In this notebook the eQTL identification is performed.

General workflow:
- Extract two dataframes: marker-based genotype and expression data. Each column represents a strain. All columns are sorted accordingly to the strain name.
- Transform them to matrices and perform MWU statistical test for every pair (marker, expressed gene) and save them into list. Use multiprocessing to speed the computation up.
	- For each marker, divide the strains by inherited variant.
	- For each gene, divide the expression data in two groups.
	- Test null hypothesis using MWU test.
- Adjust the p-values using Benjamini-Hochberg procedure.
- Construct the bipartite linkage graph using calculated q-values.
- Plot the graph and the linkage map.

TODO: 
- Прологарифмировать данные белковой экспрессии? — Это бесполезно, т.к. тест ранговый, а на монотонность логарифм не влияет.
- Попытаться выяснить как можно больше про данные белковой экспрессии: 
	- В столбцах со средними не средние арифметические. Что там за данные, насколько существенно отклонение?
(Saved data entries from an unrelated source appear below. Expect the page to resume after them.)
-- ==== Sys2Proof/Laws/Frame/Tables.lean ====
section
/-! SUPPORT. What the operations of Machine/Tables.lean leave alone. -/

namespace Sys2Proof.Machine

theorem State.resetTables_outside {M : Touch} {r : State} {s : State} (hNums : M.Nums Nums18) (hTables : M.tables = true) (hHalter : M.halter = true) (hs : s.outside M = r) :
    (State.resetTables s).outside M = r := by
  unfold State.resetTables
  extract_lets +onlyGivenNames -merge -underBinder x0
  unfold x0
  clear x0
  extract_lets +onlyGivenNames -merge -underBinder x1
  have q2 : State.outside M x1 = r := by
    unfold x1
    rw [← hs]; simp only [State.outside, hTables, hHalter, cond_true]
  try clear_value x1
  refine State.wr_outside (hNums.at Key.fam_dlUnknown rfl) ?_
  refine State.wr_outside (hNums.at Key.fam_halterParityErr rfl) ?_
  refine State.wr_outside (hNums.at Key.fam_halterEvictions rfl) ?_
  refine State.wr_outside (hNums.at Key.fam_bridleParityErr rfl) ?_
  exact q2

theorem State.resetTables_keeps {s : State} : Kept50 s (State.resetTables s) :=
  .of (State.resetTables_outside rfl rfl rfl rfl)

theorem State.resetTables_rd {s : State} {kk : Nat} (hkey : Nums18.contains (Key.fam kk) = false) : (State.resetTables s).rd kk = s.rd kk :=
  State.rd_of_outside (M := .but Nums18) (State.resetTables_outside .self rfl rfl rfl) rfl hkey

theorem State.setWindow_outside {M : Touch} {r : State} {s : State} {who : Nat} {w : TpWindow} (hWindows : M.windows = true) (hs : s.outside M = r) :
    (State.setWindow s who w).outside M = r := by
  unfold State.setWindow
  extract_lets +onlyGivenNames -merge -underBinder x0
  unfold x0
  clear x0
  refine Eq.trans (State.outside_tables_windows (h0 := hWindows) ..) ?_
  exact hs

theorem State.setWindow_keeps {s : State} {who : Nat} {w : TpWindow} : Kept51 s (State.setWindow s who w) :=
  .of (State.setWindow_outside rfl rfl)

theorem State.tpDone_outside {M : Touch} {r : State} {s : State} {who : Nat} {code : Nat} {ret : Bytes} (hWindows : M.windows = true) (hEdges : M.edges = true) (hFlags : M.flags = true) (hs : s.outside M = r) :
    (State.tpDone s who code ret).outside M = r := by
  unfold State.tpDone
  extract_lets +onlyGivenNames -merge -underBinder x0
  try clear_value x0
  extract_lets +onlyGivenNames -merge -underBinder x1
  have q2 : State.outside M x1 = r := by
    unfold x1
    refine State.setWindow_outside hWindows ?_
    exact hs
  try clear_value x1
  refine ite_outside ?_ ?_
  · refine State.setCause_outside hFlags ?_
    exact q2
  · refine State.raise_outside hEdges ?_
    exact q2

theorem State.tpDone_keeps {s : State} {who : Nat} {code : Nat} {ret : Bytes} : Kept52 s (State.tpDone s who code ret) :=
  .of (State.tpDone_outside rfl rfl rfl rfl)

theorem State.setPrefixes_outside {M : Touch} {r : State} {s : State} {l : List Prefix} (hTables : M.tables = true) (hs : s.outside M = r) :
    (State.setPrefixes s l).outside M = r := by
  unfold State.setPrefixes
  extract_lets +onlyGivenNames -merge -underBinder x0
  unfold x0
  clear x0
  refine Eq.trans (State.outside_tables_tables (h0 := hTables) ..) ?_
  exact hs

theorem State.setPrefixes_keeps {s : State} {l : List Prefix} : Kept53 s (State.setPrefixes s l) :=
  .of (State.setPrefixes_outside rfl rfl)

theorem State.rewriteWords_outside {M : Touch} {r : State} {s : State} {ws : List (Nat × Nat)} (hTables : M.tables = true) (hs : s.outside M = r) :
    (State.rewriteWords s ws).outside M = r := by
  unfold State.rewriteWords
  extract_lets +onlyGivenNames -merge -underBinder x0
  unfold x0
  clear x0
  refine Eq.trans (State.outside_tables_tables (h0 := hTables) ..) ?_
  exact hs

theorem State.rewriteWords_keeps {s : State} {ws : List (Nat × Nat)} : Kept53 s (State.rewriteWords s ws) :=
  .of (State.rewriteWords_outside rfl rfl)

theorem State.brInsert_outside {M : Touch} {r : State} {s : State} {who : Nat} {p : Prefix} {rewritten : List (Nat × Nat)} (hTables : M.tables = true) (hWindows : M.windows = true) (hEdges : M.edges = true) (hFlags : M.flags = true) (hs : s.outside M = r) :
    (State.brInsert s who p rewritten).outside M = r := by
  unfold State.brInsert
  split
  · refine State.tpDone_outside hWindows hEdges hFlags ?_
    exact hs
  · refine ite_outside ?_ ?_
    · refine State.tpDone_outside hWindows hEdges hFlags ?_
      exact hs
    · split
      · extract_lets +onlyGivenNames -merge -underBinder x0
        try clear_value x0
        refine ite_outside ?_ ?_
        · refine State.tpDone_outside hWindows hEdges hFlags ?_
          refine State.rewriteWords_outside hTables ?_
          refine State.setPrefixes_outside hTables ?_
          exact hs
        · refine State.tpDone_outside hWindows hEdges hFlags ?_
          exact hs
      · refine ite_outside ?_ ?_
        · refine State.tpDone_outside hWindows hEdges hFlags ?_
          exact hs
        · refine ite_outside ?_ ?_
          · refine State.tpDone_outside hWindows hEdges hFlags ?_
            refine State.rewriteWords_outside hTables ?_
            refine State.setPrefixes_outside hTables ?_
            exact hs
          · refine State.tpDone_outside hWindows hEdges hFlags ?_
            exact hs

theorem State.brInsert_keeps {s : State} {who : Nat} {p : Prefix} {rewritten : List (Nat × Nat)} : Kept54 s (State.brInsert s who p rewritten) :=
  .of (State.brInsert_outside rfl rfl rfl rfl rfl)

theorem State.bridleBad_outside {M : Touch} {r : State} {s : State} {w : Nat × Nat} {inst : Nat} (hDict : M.dict = true) (hNums : M.Nums Nums17) (hLogs : M.logs = true) (hStraps : M.straps = true) (hJournal : M.journal = true) (hTables : M.tables = true) (hEdges : M.edges = true) (hFlags : M.flags = true) (hs : s.outside M = r) :
    (State.bridleBad s w inst).outside M = r := by
  unfold State.bridleBad
  extract_lets +onlyGivenNames -merge -underBinder x0
  have q1 : State.outside M x0 = r := by
    unfold x0
    refine State.memFound_outside hDict hNums hLogs hStraps hJournal hEdges hFlags ?_
    exact hs
  try clear_value x0
  extract_lets +onlyGivenNames -merge -underBinder x2
  try clear_value x2
  extract_lets +onlyGivenNames -merge -underBinder x3
  unfold x3
  clear x3
  refine ite_outside ?_ ?_
  · exact q1
  · refine ite_outside ?_ ?_
    · refine State.post_outside hDict (hNums.sub rfl) hLogs hStraps hJournal hEdges hFlags ?_
      refine Eq.trans (State.outside_tables_tables (h0 := hTables) ..) ?_
      exact q1
    · refine State.post_outside hDict (hNums.sub rfl) hLogs hStraps hJournal hEdges hFlags ?_
      exact q1

theorem State.bridleBad_keeps {s : State} {w : Nat × Nat} {inst : Nat} : Kept55 s (State.bridleBad s w inst) :=
  .of (State.bridleBad_outside rfl rfl rfl rfl rfl rfl rfl rfl rfl)

theorem State.bridleBad_rd {s : State} {w : Nat × Nat} {inst : Nat} {kk : Nat} (hkey : Nums17.contains (Key.fam kk) = false) : (State.bridleBad s w inst).rd kk = s.rd kk :=
  State.rd_of_outside (M := .but Nums17) (State.bridleBad_outside rfl .self rfl rfl rfl rfl rfl rfl rfl) rfl hkey

theorem State.bridleParity_outside {M : Touch} {r : State} {s : State} {w : Nat × Nat} {inst : Nat} (hDict : M.dict = true) (hNums : M.Nums Nums86) (hLogs : M.logs = true) (hStraps : M.straps = true) (hJournal : M.journal = true) (hTables : M.tables = true) (hEdges : M.edges = true) (hFlags : M.flags = true) (hs : s.outside M = r) :
    (State.bridleParity s w inst).outside M = r := by
  unfold State.bridleParity
  refine State.bridleBad_outside hDict (hNums.sub rfl) hLogs hStraps hJournal hTables hEdges hFlags ?_
  refine State.bump_outside (hNums.at Key.fam_bridleParityErr rfl) ?_
  exact hs

theorem State.bridleParity_keeps {s : State} {w : Nat × Nat} {inst : Nat} : Kept55 s (State.bridleParity s w inst) :=
  .of (State.bridleParity_outside rfl rfl rfl rfl rfl rfl rfl rfl rfl)

theorem State.bridleParity_rd {s : State} {w : Nat × Nat} {inst : Nat} {kk : Nat} (hkey : Nums86.contains (Key.fam kk) = false) : (State.bridleParity s w inst).rd kk = s.rd kk :=
  State.rd_of_outside (M := .but Nums86) (State.bridleParity_outside rfl .self rfl rfl rfl rfl rfl rfl rfl) rfl hkey

theorem State.halterFree_outside {M : Touch} {r : State} {s : State} {b : Nat} {p : HalterPlace} (hHalter : M.halter = true) (hs : s.outside M = r) :
    (State.halterFree s b p).outside M = r := by
  unfold State.halterFree
  split
  · extract_lets +onlyGivenNames -merge -underBinder x0
    unfold x0
    clear x0
    refine Eq.trans (State.outside_tables_halter (h0 := hHalter) ..) ?_
    exact hs
  · extract_lets +onlyGivenNames -merge -underBinder x1
    unfold x1
    clear x1
    refine Eq.trans (State.outside_tables_halter (h0 := hHalter) ..) ?_
    exact hs

theorem State.halterFree_keeps {s : State} {b : Nat} {p : HalterPlace} : Kept56 s (State.halterFree s b p) :=
  .of (State.halterFree_outside rfl rfl)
Нужно провести усреднение самостоятельно.
	- Гистрограмма p-values практически ровная.
	- Нормализация не сказывается на результате (да и без неё распределения довольно похожи на нормальное). + прочесть, для чего, в принципе, нужна нормализация, какие проблемы она решает, почему её нужно делать в моём случае. + прочесть о том, как были нормализованы данные экспрессии РНК и повторить аналогичную процедуру.
	- Даже без FDR-коррекции находятся не те linkages: это ОЧЕНЬ странно.
	- Та же функция корректно работает на данных экспрессии РНК.
- Написать функцию, которая будет рисовать таблицу, где клетки будут окрашены в зависимости от унаследованного варианта, а в конце будут два столбца с центрамми масс облаков точек

In [1]:
%matplotlib inline

import pandas as pd
import matplotlib.pyplot as plt
from matplotlib import cm
import numpy as np
import time
from scipy import stats
import networkx as nx
import multiprocessing as mp
from statsmodels.sandbox.stats.multicomp import multipletests
from functools import partial

%autosave 15

Autosaving every 15 seconds


In [2]:
# Expression data wasn't measured for all of the strains genotyped, 
# thereby some of them need to be filtered out beforehand
genotype_df = pd.read_table('./data/genotypes.csv')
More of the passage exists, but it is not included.